§ **TASK STATEMENT**
Output the data that follows exactly, line for line.

━━━ GIVEN RECORDS ━━━

-- ==== Sys2Proof/Laws/PerInstr.lean ====
section
/-! SUPPORT. Statements made per instruction. RoundTrip: the decoder reads the word of an instruction as that instruction
(04 R141 to R157). -/

set_option Elab.async false

namespace Sys2Proof.Laws.RoundTrip

/-- The decoder reads the instruction's word, if it has one, as the instruction. -/
def Statement (i : Instr) : Prop := ∀ w, encode i = some w → decode w = .instr i

/-- A statement about the one word. -/
theorem of_word {i : Instr} {v : IWord} (e : encode i = some v) (h : decodeNat v.toNat = .instr i) : Statement i := by
  intro w hw
  rw [e] at hw
  exact Option.some.inj hw ▸ h

/-- A step of the device has no word. -/
theorem of_none {i : Instr} (e : encode i = none) : Statement i := by
  intro w hw
  rw [e] at hw
  cases hw

theorem rFmt_toNat (op d a b fn : Nat) (h : op < 64 ∧ d < 32 ∧ a < 32 ∧ b < 32 ∧ fn < 2048) :
    (rFmt op d a b fn).toNat = op * 67108864 + d * 2097152 + a * 65536 + b * 2048 + fn := by
  simp only [rFmt, BitVec.toNat_ofNat]; omega

theorem iFmt_toNat (op d a imm : Nat) (h : op < 64 ∧ d < 32 ∧ a < 32 ∧ imm < 65536) :
    (iFmt op d a imm).toNat = op * 67108864 + d * 2097152 + a * 65536 + imm := by
  simp only [iFmt, BitVec.toNat_ofNat]; omega

theorem jFmt_toNat (op low : Nat) (h : op < 64 ∧ low < 67108864) : (jFmt op low).toNat = op * 67108864 + low := by
  simp only [jFmt, BitVec.toNat_ofNat]; omega

theorem cFmt_toNat (op d sub low : Nat) (h : op < 64 ∧ d < 32 ∧ sub < 4 ∧ low < 524288) :
    (cFmt op d sub low).toNat = op * 67108864 + d * 2097152 + sub * 524288 + low := by
  simp only [cFmt, BitVec.toNat_ofNat]; omega

/-- A field of a word read back. -/
theorem ofNat_field {k : Nat} (x : BitVec k) (n : Nat) (h : n % 2 ^ k = x.toNat) : BitVec.ofNat k n = x :=
  BitVec.eq_of_toNat_eq (by rw [BitVec.toNat_ofNat, h])

/-! ### Each major goes to its own part of the decoder -/

theorem at_01 {n : Nat} (h : n / 67108864 % 64 = 0x01) : decodeNat n = decode01 n := by
  unfold decodeNat; rw [h]; unfold decodeMost; rw [h]; rfl

theorem at_02 {n : Nat} (h : n / 67108864 % 64 = 0x02) : decodeNat n = decode02 n := by
  unfold decodeNat; rw [h]; unfold decodeMost; rw [h]; rfl

theorem at_03 {n : Nat} (h : n / 67108864 % 64 = 0x03) : decodeNat n = decode03 n := by
  unfold decodeNat; rw [h]; unfold decodeMost; rw [h]; rfl

theorem at_04 {n : Nat} (h : n / 67108864 % 64 = 0x04) : decodeNat n = decode04 n := by
  unfold decodeNat; rw [h]; rfl

theorem at_05 {n : Nat} (h : n / 67108864 % 64 = 0x05) : decodeNat n = decode05 n := by
  unfold decodeNat; rw [h]; rfl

━━━

§ **RESULT**
-- ==== Sys2Proof/Laws/PerInstr.lean ====
section
/-! SUPPORT. Statements made per instruction. RoundTrip: the decoder reads the word of an instruction as that instruction
(04 R141 to R157). -/

set_option Elab.async false

namespace Sys2Proof.Laws.RoundTrip

/-- The decoder reads the instruction's word, if it has one, as the instruction. -/
def Statement (i : Instr) : Prop := ∀ w, encode i = some w → decode w = .instr i

/-- A statement about the one word. -/
theorem of_word {i : Instr} {v : IWord} (e : encode i = some v) (h : decodeNat v.toNat = .instr i) : Statement i := by
  intro w hw
  rw [e] at hw
  exact Option.some.inj hw ▸ h

/-- A step of the device has no word. -/
theorem of_none {i : Instr} (e : encode i = none) : Statement i := by
  intro w hw
  rw [e] at hw
  cases hw

theorem rFmt_toNat (op d a b fn : Nat) (h : op < 64 ∧ d < 32 ∧ a < 32 ∧ b < 32 ∧ fn < 2048) :
    (rFmt op d a b fn).toNat = op * 67108864 + d * 2097152 + a * 65536 + b * 2048 + fn := by
  simp only [rFmt, BitVec.toNat_ofNat]; omega

theorem iFmt_toNat (op d a imm : Nat) (h : op < 64 ∧ d < 32 ∧ a < 32 ∧ imm < 65536) :
    (iFmt op d a imm).toNat = op * 67108864 + d * 2097152 + a * 65536 + imm := by
  simp only [iFmt, BitVec.toNat_ofNat]; omega

theorem jFmt_toNat (op low : Nat) (h : op < 64 ∧ low < 67108864) : (jFmt op low).toNat = op * 67108864 + low := by
  simp only [jFmt, BitVec.toNat_ofNat]; omega

theorem cFmt_toNat (op d sub low : Nat) (h : op < 64 ∧ d < 32 ∧ sub < 4 ∧ low < 524288) :
    (cFmt op d sub low).toNat = op * 67108864 + d * 2097152 + sub * 524288 + low := by
  simp only [cFmt, BitVec.toNat_ofNat]; omega

/-- A field of a word read back. -/
theorem ofNat_field {k : Nat} (x : BitVec k) (n : Nat) (h : n % 2 ^ k = x.toNat) : BitVec.ofNat k n = x :=
  BitVec.eq_of_toNat_eq (by rw [BitVec.toNat_ofNat, h])

/-! ### Each major goes to its own part of the decoder -/

theorem at_01 {n : Nat} (h : n / 67108864 % 64 = 0x01) : decodeNat n = decode01 n := by
  unfold decodeNat; rw [h]; unfold decodeMost; rw [h]; rfl

theorem at_02 {n : Nat} (h : n / 67108864 % 64 = 0x02) : decodeNat n = decode02 n := by
  unfold decodeNat; rw [h]; unfold decodeMost; rw [h]; rfl

theorem at_03 {n : Nat} (h : n / 67108864 % 64 = 0x03) : decodeNat n = decode03 n := by
  unfold decodeNat; rw [h]; unfold decodeMost; rw [h]; rfl

theorem at_04 {n : Nat} (h : n / 67108864 % 64 = 0x04) : decodeNat n = decode04 n := by
  unfold decodeNat; rw [h]; rfl

theorem at_05 {n : Nat} (h : n / 67108864 % 64 = 0x05) : decodeNat n = decode05 n := by
  unfold decodeNat; rw [h]; rfl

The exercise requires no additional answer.